JohnG @ Wed Sep 29 said:


> Not sure about a gnome; given the Scandinavian extraction, possibly the rare Benign Troll?
> 
> 
> ----
> ...



Difficult standard to live up to yes. But, one I think we should live by. It has to do with integrity. On the other hand I think that we need to be big enough as artist not to limit ourselves to any particular kind of music. I think for orchestral composers far too many times do I run across the attitude that if it has an electric guitar or some synths in it that some how we're debasing the art of pure orchestration.


----------



## dcoscina (Dec 3, 2010)

I think Jonny Greenwood's score to There Will be Blood is a perfect fusion between old and new. He uses ebow guitar to double the string orchestra on a couple tracks and it's terrific. I also love the minimalist piano piece that interplays string quaret and processed guitar. He's an example of someone adept at many genres and styles.


----------



## Nick Batzdorf (Dec 3, 2010)

You know, a few - actually quite a few - years ago I took a couple of beginning art classes just for fun.

What struck me at the time was how everyone in the class had his or her own style. Everyone's approach to drawing the same thing (a model, or objects, fruits and vegetables, whatever) was unique.

Why does it take musicians so long to get to that point?
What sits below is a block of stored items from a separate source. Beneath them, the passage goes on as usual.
-- ==== Sys2Proof/Machine/Flags.lean ====
section
/-! DEFINITION. Attention causes, the attention line, the fault word and the ready line. -/

namespace Sys2Proof.Machine

/-- The five causes as a word's low bits: INBOX, JOURNAL, PEER, SCRUB, FAULT at bits 0 to 4 (Table
12.4). -/
def causeBits (inbox journal peer scrub fault : Bool) : BitVec 5 :=
  BitVec.ofNat 5 (inbox.toNat + 2 * journal.toNat + 4 * peer.toNat + 8 * scrub.toNat + 16 * fault.toNat)

/-- The pending causes: the level causes whose conditions hold and the latched causes (R153, R154). -/
def Port.pendingCauses (q : Port) : BitVec 5 :=
  causeBits (!q.inbox.isEmpty) q.journalCause q.peerCause q.scrubCause q.fault.isSome

/-- The attention output (R152, R158). -/
def Port.attention (q : Port) : Bool :=
  decide (q.state ≠ .reset) && decide (q.pendingCauses &&& q.enables ≠ 0)

/-- The ready output: high impedance (none) unless select is asserted; asserted exactly while ANSWERED
(R140, Table 9.3). -/
def Port.ready (q : Port) : Option Bool :=
  if q.lines.select then
    some (match q.access with
      | .answered _ => true
      | .idle => false
      | .pending _ _ => false
      | .abandoned => false)
  else none

/-- The data lines: driven only while ANSWERED on a read (R140, Table 9.3). -/
def Port.dataLines (q : Port) : Option Word :=
  match q.access with
  | .answered d => d
  | .idle => none
  | .pending _ _ => none
  | .abandoned => none

/-- A write to the cause word clears each latched cause written with a one (R156). -/
def Port.clearCauses (q : Port) (w : Word) : Port :=
  { q with
    journalCause := q.journalCause && !w.getLsbD 1
    peerCause := q.peerCause && !w.getLsbD 2
    scrubCause := q.scrubCause && !w.getLsbD 3 }

/-- A fault goes into a clear fault word, or sets MORE in one that holds a record (R159). -/
def Port.recordFault (q : Port) (kind : FaultKind) (buffer : Option BufferNo) (offset : Offset) : Port :=
  match q.fault with
  | none => { q with fault := some ⟨kind, buffer, offset, false⟩ }
  | some f => { q with fault := some { f with more := true } }

end Sys2Proof.Machine
end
I guess part of the answer is that you need a lot more technique to create music, but still...


----------



## Christian Marcussen (Dec 3, 2010)

dcoscina @ Fri Dec 03 said:


> I was listening to Herrmann some more this morning and I think, aside from his irascible personality, he would be able to score films in today's climate. His music at times called attention to itself but it always worked really well in context. Some Golden Age scores sound wildly overwritten by today's standards and I doubt someone like Korngold would have gotten much work today because his music, as amazing as it is, is operatic in its tone.



I'm not quite sure about that. He wouldn't be scoring The Dark Knight but I think he most certainly would be scoring more character-driven films. I find that many composers still write music that calls attention to itself (although few, if any, as interesting as BH).


----------



## snowleopard (Dec 3, 2010)

Herrmann changed music. Certainly for the cinema. Probably my favorite composer. Just this Halloween I was able to see the Oregon Symphony perform his famous score to Psycho live on stage, with the film. 

I've studied, loved and been mesmerized by Herrmann's work for decades. It's complexity, the layers it evokes emotion, his often near minimalist approach. His incidental music through much of the Hitchcock scores is brilliantly tense, yet meditative. 

For those interested. The Bernard Herrmann Society; 

http://www.bernardherrmann.org/

And The Bernard Herrmann Estate (you can register and get updated info here). 

http://www.thebernardherrmannestate.com/

Excellent 8-part doc on the master himself on YouTube: 

http://www.youtube.com/watch?v=pX46Z8VAF7E


----------